= DATASET ENTRIES =
theorem keeps_clearDrl {base : State} {s : State} (h0 : Keeps base s) :
    Keeps base (State.clearDrl s) := by
  unfold State.clearDrl
  try dsimp only
  repeat' first
    | with_reducible assumption | with_reducible apply keeps_setWord | with_reducible apply keeps_foldl
    | with_reducible apply keeps_foldl_fst | dsimp only | (intro _; intros; try dsimp only)

theorem keeps_execDrlClrCounters {base : State} {s : State} (h0 : Keeps base s) :
    KeepsX base (execDrlClrCounters s) := by
  unfold execDrlClrCounters
  try dsimp only
  repeat' first
    | with_reducible assumption | with_reducible apply keeps_clearDrl | with_reducible apply keeps_host | with_reducible apply keepsX_next
    | with_reducible exact keepsX_fault | with_reducible apply keepsX_ite | with_reducible apply keepsO_ite
    | with_reducible apply keepsO_some | with_reducible exact keepsO_none | dsimp only

theorem keeps_leadUpdate {base : State} {s : State} {v : Nat} {move : Nat} (h0 : Keeps base s) :
    Keeps base (State.leadUpdate s v move) := by
  unfold State.leadUpdate
  try dsimp only
  repeat' first
    | with_reducible assumption | with_reducible apply keeps_leadLimited | with_reducible apply keeps_put | with_reducible apply keeps_ite
    | dsimp only | split

theorem keeps_closeAll {base : State} {s : State} (h0 : Keeps base s) :
    Keeps base (State.closeAll s) := by
  unfold State.closeAll
  try dsimp only
  repeat' first
    | with_reducible assumption | with_reducible apply keeps_closePlan | with_reducible apply keeps_onPlan
    | with_reducible apply keeps_waitUpdate
    | (simp only [keeps_mk]; first | with_reducible apply Keeps.parts | refine Keeps.partsActs ?_ (sub_map fun _ => rfl) | refine Keeps.partsActs ?_ sub_filter | refine Keeps.partsActs ?_ (sub_map fun _ => by split <;> first | rfl | (symm; assumption)) | refine Keeps.partsNew ?_ rfl | refine Keeps.parts' ?_ rfl)
    | with_reducible apply keeps_foldl | with_reducible apply keeps_foldl_fst | dsimp only | (intro _; intros; try dsimp only)

end Sys2Proof.Laws
end

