theorem keeps_execValveReleased {base : State} {v : Nat} {s : State} (h0 : Keeps base s) :
    KeepsX base (execValveReleased v s) := by
  unfold execValveReleased
  try dsimp only
  repeat' first
    | with_reducible assumption | with_reducible apply keeps_change | with_reducible apply keeps_dropAct
    | with_reducible apply keeps_elapseDev | with_reducible apply keeps_endEntries | with_reducible apply keeps_release
    | with_reducible apply keeps_setAux | with_reducible apply keeps_ite | with_reducible apply keepsX_next
    | with_reducible exact keepsX_fault | with_reducible apply keepsX_ite | with_reducible apply keepsO_ite
    | with_reducible apply keepsO_some | with_reducible exact keepsO_none
    | (simp only [keeps_mk]; first | with_reducible apply Keeps.parts | refine Keeps.parts' ?_ rfl) | dsimp only | split
    | (intro _; intros; try dsimp only)

theorem keeps_groupFault {base : State} {s : State} {code : Nat} {g : Nat} (h0 : Keeps base s) :
    Keeps base (State.groupFault s code g) := by
  unfold State.groupFault
  try dsimp only
  repeat' first
    | with_reducible assumption | with_reducible apply keeps_disableGroup | with_reducible apply keeps_faultTold
    | with_reducible apply keeps_matrixStop | with_reducible apply keeps_put | with_reducible apply keeps_ite | dsimp only | split

theorem keeps_columnFault {base : State} {s : State} {code : Nat} {c : Nat} (h0 : Keeps base s) :
    Keeps base (State.columnFault s code c) := by
  unfold State.columnFault
  try dsimp only
  repeat' first
    | with_reducible assumption | with_reducible apply keeps_disableColumn | with_reducible apply keeps_faultTold
    | with_reducible apply keeps_matrixStop | with_reducible apply keeps_ite | dsimp only | split

theorem keeps_auxFaulted {base : State} {s : State} {code : Nat} {k : Nat} (h0 : Keeps base s) :
    Keeps base (State.auxFaulted s code k) := by
  unfold State.auxFaulted
  try dsimp only
  repeat' first
    | with_reducible assumption | with_reducible apply keeps_disarm | with_reducible apply keeps_faultTold | with_reducible apply keeps_put
    | with_reducible apply keeps_putAux | with_reducible apply keeps_putChop | with_reducible apply keeps_putSwitch
    | with_reducible apply keeps_ite | dsimp only | split

theorem keeps_execValveFault {base : State} {w : Nat} {code : Nat} {index : Nat} {codes : Nat × Nat} {s : State} (h0 : Keeps base s) :
    KeepsX base (execValveFault w code index codes s) := by
  unfold execValveFault
  try dsimp only
  repeat' first
    | with_reducible assumption | with_reducible apply keeps_auxFaulted | with_reducible apply keeps_columnFault
    | with_reducible apply keeps_elapse | with_reducible apply keeps_groupFault | with_reducible apply keeps_showCurrent
    | with_reducible apply keeps_showNode | with_reducible apply keeps_ite | with_reducible apply keepsX_next
    | with_reducible exact keepsX_fault | with_reducible apply keepsX_ite
    | (simp only [keeps_mk]; first | with_reducible apply Keeps.parts | refine Keeps.parts' ?_ rfl) | dsimp only | split

theorem keeps_scanGroup {base : State} {s : State} {g : Nat} {p : Nat × Nat} (h0 : Keeps base s) :
    Keeps base (State.scanGroup s g p) := by
  unfold State.scanGroup
  try dsimp only
  repeat' first
    | with_reducible assumption | with_reducible apply keeps_groupFault | with_reducible apply keeps_showNode
    | with_reducible apply keeps_ite | with_reducible apply keepsO_ite | with_reducible apply keepsO_some | with_reducible exact keepsO_none
    | (simp only [keeps_mk]; first | with_reducible apply Keeps.parts | refine Keeps.parts' ?_ rfl) | dsimp only | split

theorem keeps_scanGroups {base : State} {s : State} {gsn : List (Nat × Nat)} (h0 : Keeps base s) :
    Keeps base (State.scanGroups s gsn) := by
  unfold State.scanGroups
  try dsimp only
  repeat' first
    | with_reducible assumption | with_reducible apply keeps_put | with_reducible apply keeps_scanGroup | with_reducible apply keeps_ite
    | with_reducible apply keepsO_ite | with_reducible apply keepsO_some | with_reducible exact keepsO_none
    | (simp only [keeps_mk]; first | with_reducible apply Keeps.parts | refine Keeps.parts' ?_ rfl) | with_reducible apply keeps_foldl
    | with_reducible apply keeps_foldl_fst | dsimp only | split | (intro _; intros; try dsimp only)

theorem keeps_scanColumn {base : State} {s : State} {code : Nat} (h0 : Keeps base s) :
    Keeps base (State.scanColumn s code) := by
  unfold State.scanColumn
  try dsimp only
  repeat' first
    | with_reducible assumption | with_reducible apply keeps_columnFault | with_reducible apply keeps_elapse
    | with_reducible apply keeps_endScan | with_reducible apply keeps_showCurrent | with_reducible apply keeps_ite
    | with_reducible apply keepsO_ite | with_reducible apply keepsO_some | with_reducible exact keepsO_none
    | (simp only [keeps_mk]; first | with_reducible apply Keeps.parts | refine Keeps.parts' ?_ rfl) | dsimp only | split

theorem keeps_execIdleScan {base : State} {w : Nat} {gsn : List (Nat × Nat)} {cols : List Nat} {s : State} (h0 : Keeps base s) :
    KeepsX base (execIdleScan w gsn cols s) := by
  unfold execIdleScan
  try dsimp only
  repeat' first
    | with_reducible assumption | with_reducible apply keeps_elapse | with_reducible apply keeps_scanColumn
    | with_reducible apply keeps_scanGroups | with_reducible apply keeps_ite | with_reducible apply keepsX_next
    | with_reducible exact keepsX_fault | with_reducible apply keepsX_ite | with_reducible apply keeps_foldl
    | with_reducible apply keeps_foldl_fst | dsimp only | split | (intro _; intros; try dsimp only)

theorem keeps_hostEnable {base : State} {s : State} {target : Nat} {index : Nat} (h0 : Keeps base s) :
    KeepsO base (State.hostEnable s target index) := by
  unfold State.hostEnable
  try dsimp only
  repeat' first
    | with_reducible assumption | with_reducible apply keeps_disUpdate | with_reducible apply keeps_put | with_reducible apply keeps_ite
    | with_reducible apply keepsO_ite | with_reducible apply keepsO_some | with_reducible exact keepsO_none
    | (simp only [keeps_mk]; first | with_reducible apply Keeps.parts | refine Keeps.parts' ?_ rfl) | dsimp only | split
    | (intro _; intros; try dsimp only)

theorem keeps_clearVlv {base : State} {s : State} (h0 : Keeps base s) :
    Keeps base (State.clearVlv s) := by
  unfold State.clearVlv
  try dsimp only
  repeat' first
    | with_reducible assumption | with_reducible apply keeps_setWord | with_reducible apply keeps_foldl
    | with_reducible apply keeps_foldl_fst | dsimp only | (intro _; intros; try dsimp only)

theorem keeps_hostVlvCmd {base : State} {s : State} {w : Nat} (h0 : Keeps base s) :
    KeepsO base (State.hostVlvCmd s w) := by
  unfold State.hostVlvCmd
  try dsimp only
  repeat' first
    | with_reducible assumption | with_reducible apply keeps_clearVlv | with_reducible apply keeps_hostEnable
    | with_reducible apply keeps_put | with_reducible apply keeps_ite | with_reducible apply keepsO_ite | with_reducible apply keepsO_some
    | with_reducible exact keepsO_none | dsimp only | split | (intro _; intros; try dsimp only)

= TASK BRIEF =
Total the lines in the records above that contain the string "move". Write only that total.

= THE COMPLETED TASK =
2